The cages are then bent to fit the walls and attached to the vertical rebar. Below, Steve and Gerard attach a cage to a wall we built, and Fernando gives the thumbs-up to indicate that everything is "cheke leke" with this cage.


The masons build wooden forms along the top of the wall around the cages to hold the concrete. These cages have to be very stout due to the weight of the concrete, and must hold tight to the wall so that the concrete doesn't leak out. Here one of the masons fits a piece in a bathroom window on the bottom of the form. There was not a single power saw on the entire site, so every board was cut with a hand saw.

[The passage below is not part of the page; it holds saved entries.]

/-- R405 to R408, R410, R351: BUSRD of a ROM, RAM or VID range returns the byte at the offset R405 gives, with
the current bank for a banked range, and changes nothing. Rests on the spec's own decisions D5, D19
(92_eei_decisions.md). -/
def Obligations.BusReadOfStoreByte : Prop :=
  ∀ (s : State) (cpu : Cpu) (sp : Space) (a : Addr) (r : AddressRange), s.Inv → s.fault = none →
    findRange s.cfg cpu sp a = some r →
    (∀ region base banked, r.kind = .rom region base banked →
      exec (.busrd cpu sp a) s = .next { s with result := some (.byte (s.cfg.rom region
        (base + (if banked then s.bank * s.cfg.bank.bankSize else 0) + (a.toNat - r.start.toNat)))) }) ∧
    (∀ region base banked, r.kind = .ram region base banked →
      exec (.busrd cpu sp a) s = .next { s with result := some (.byte (s.ramByte region
        (base + (if banked then s.bank * s.cfg.bank.bankSize else 0) + (a.toNat - r.start.toNat)))) }) ∧
    (∀ L base, r.kind = .vid (.tilemap L) base →
      exec (.busrd cpu sp a) s = .next { s with result := some (.byte (s.vramByte L
        ((base + (a.toNat - r.start.toNat)) / s.cfg.cellCount L)
        ((base + (a.toNat - r.start.toNat)) % s.cfg.cellCount L))) }) ∧
    ∀ base, r.kind = .vid .sprite base →
      exec (.busrd cpu sp a) s = .next { s with result := some (.byte (s.sprramByte
        (base + (a.toNat - r.start.toNat)))) }

/-- R410, R444, R445, R446: BUSRD of a register range returns what its read handler gives: the open-bus value, the
mailbox latch, or the next external input, supplied by the host or free. Rests on the spec's own decisions D7, D44
(92_eei_decisions.md). Where an input comes from is notes/assumptions/7.md. -/
def Obligations.BusReadOfRegister : Prop :=
  ∀ (s : State) (cpu : Cpu) (sp : Space) (a : Addr) (r : AddressRange) (rh wh : BitVec 5) (arg : Nat), s.Ready →
    findRange s.cfg cpu sp a = some r → r.kind = .reg rh wh arg →
    (rh = 0x10 → exec (.busrd cpu sp a) s = .next { s with result := some (.byte s.cfg.bus.openBusValue) }) ∧
    (rh = 0x11 → exec (.busrd cpu sp a) s = .next { s with result := some (.byte s.mbLatch) }) ∧
    (rh = 0x12 →
      (∀ v rest, s.inputs = v :: rest →
        exec (.busrd cpu sp a) s = .next { s with inputs := rest, result := some (.byte v) }) ∧
      (s.inputs = [] → ∃ v,
        exec (.busrd cpu sp a) s = .next { s with draws := s.draws + 1, result := some (.byte v) }))

/-- R405, R406, R420: BUSWR to a RAM range stores the byte at the offset R405 gives, and changes no other byte and no
other state. Rests on the spec's own decision D5 (92_eei_decisions.md). -/
def Obligations.BusWriteRamByte : Prop :=
  ∀ (s : State) (cpu : Cpu) (sp : Space) (a : Addr) (v : Byte) (r : AddressRange) (region base : Nat)
    (banked : Bool), s.Inv → s.fault = none → findRange s.cfg cpu sp a = some r →
    r.kind = .ram region base banked →
    ∃ t, exec (.buswr cpu sp a v) s = .next t ∧ t = { s with ram := t.ram, result := some .ok } ∧
      ∀ r' o, t.ramByte r' o =
        if r' = region ∧
          o = base + (if banked then s.bank * s.cfg.bank.bankSize else 0) + (a.toNat - r.start.toNat) then v
        else s.ramByte r' o

/-- R407, R420, R351, R551: BUSWR to a TILEMAP range stores the byte in its plane and cell, marks that cell dirty
while the video is started, and changes no other byte, flag or state. Rests on the spec's own decisions D16, D19, D34
(92_eei_decisions.md). -/
def Obligations.BusWriteTilemapByte : Prop :=
  ∀ (s : State) (cpu : Cpu) (sp : Space) (a : Addr) (v : Byte) (r : AddressRange) (L : Layer) (base : Nat),
    s.Inv → s.fault = none → findRange s.cfg cpu sp a = some r → r.kind = .vid (.tilemap L) base →
    ∃ t, exec (.buswr cpu sp a v) s = .next t ∧
      t = { s with vram := t.vram, video := t.video, result := some .ok } ∧
      (∀ L' p i, p < 2 → t.vramByte L' p i =
        if L' = L ∧ p = (base + (a.toNat - r.start.toNat)) / s.cfg.cellCount L ∧
          i = (base + (a.toNat - r.start.toNat)) % s.cfg.cellCount L then v else s.vramByte L' p i) ∧
      (s.video = none → t.video = none) ∧
      ∀ w, s.video = some w → ∃ w', t.video = some w' ∧ w'.cache = w.cache ∧ w'.out = w.out ∧ w'.acc = w.acc ∧
        ∀ L' j, w'.isDirty L' j =
          if L' = L ∧ j = (base + (a.toNat - r.start.toNat)) % s.cfg.cellCount L then true else w.isDirty L' j

/-- R407, R420, R351, R132: BUSWR to a SPRITE range stores the byte, marks nothing dirty, and changes no other byte
and no other state. Rests on the spec's own decision D19 (92_eei_decisions.md). -/
def Obligations.BusWriteSpriteByte : Prop :=
  ∀ (s : State) (cpu : Cpu) (sp : Space) (a : Addr) (v : Byte) (r : AddressRange) (base : Nat),
    s.Inv → s.fault = none → findRange s.cfg cpu sp a = some r → r.kind = .vid .sprite base →
    ∃ t, exec (.buswr cpu sp a v) s = .next t ∧ t = { s with sprram := t.sprram, result := some .ok } ∧
      ∀ o, t.sprramByte o = if o = base + (a.toNat - r.start.toNat) then v else s.sprramByte o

After the forms are set up, we mix up an enormous batch of concreto to pour into the form around the rebar cages. Actually I think it took at least two enormous batches to do the trick for each house. Here Matt, Keith, Andrew and Bob are standing around looking like they just mixed that concreto, though probably the Hondurans did most of the work. ;-)


We shovel the concrete into 5-gallon buckets and hoist it up top to pour into the forms. Nacho Libre demonstrates how it's done. He's always stylin' with the do rag or something else on his head...such a slave to fashion.

After the concrete band has hardened, the masons add a couple more courses of block, then build the gable ends of the house to hold the roof.

The roofers then come and put on steel rafters and a corrugated metal roof. (Sorry, no visuals, though I did see it done).

The inside and outside finish on the walls is concrete stucco. Before applying the stucco, however, the walls have to be roughed up to hold the stucco mix. Nacho and Bob got the short straw and did that job for a day or so, which completely covered them in dust. It was one of the nastiest jobs of the week, but they stuck with it and never complained. Below Nacho shows off his mad guns while using the battle axe to rough up the walls.


Here is the finished product, with painted stucco walls, a poured concrete floor, and a few homeowner flourishes added for effect. Each house has two bedrooms, one bath, and a greatroom/kitchen, in a tight little package of 400-450 s.f.

5 comments:

  1. Great job, Rob! Made me tired again, just reading it!

    ReplyDelete
  2. beautiful! so that's how it's done. all I did was dig ditches on the chain gang....

    ReplyDelete
  3. God Bless All of You for doing this.
    M.Lowe

    ReplyDelete
  4. Took me three trips to figure it all out and put it together, but that is how it's done!

    ReplyDelete
  5. What a great job.....you all worked very hard....heard you discovered unused muscles!! Congratulations!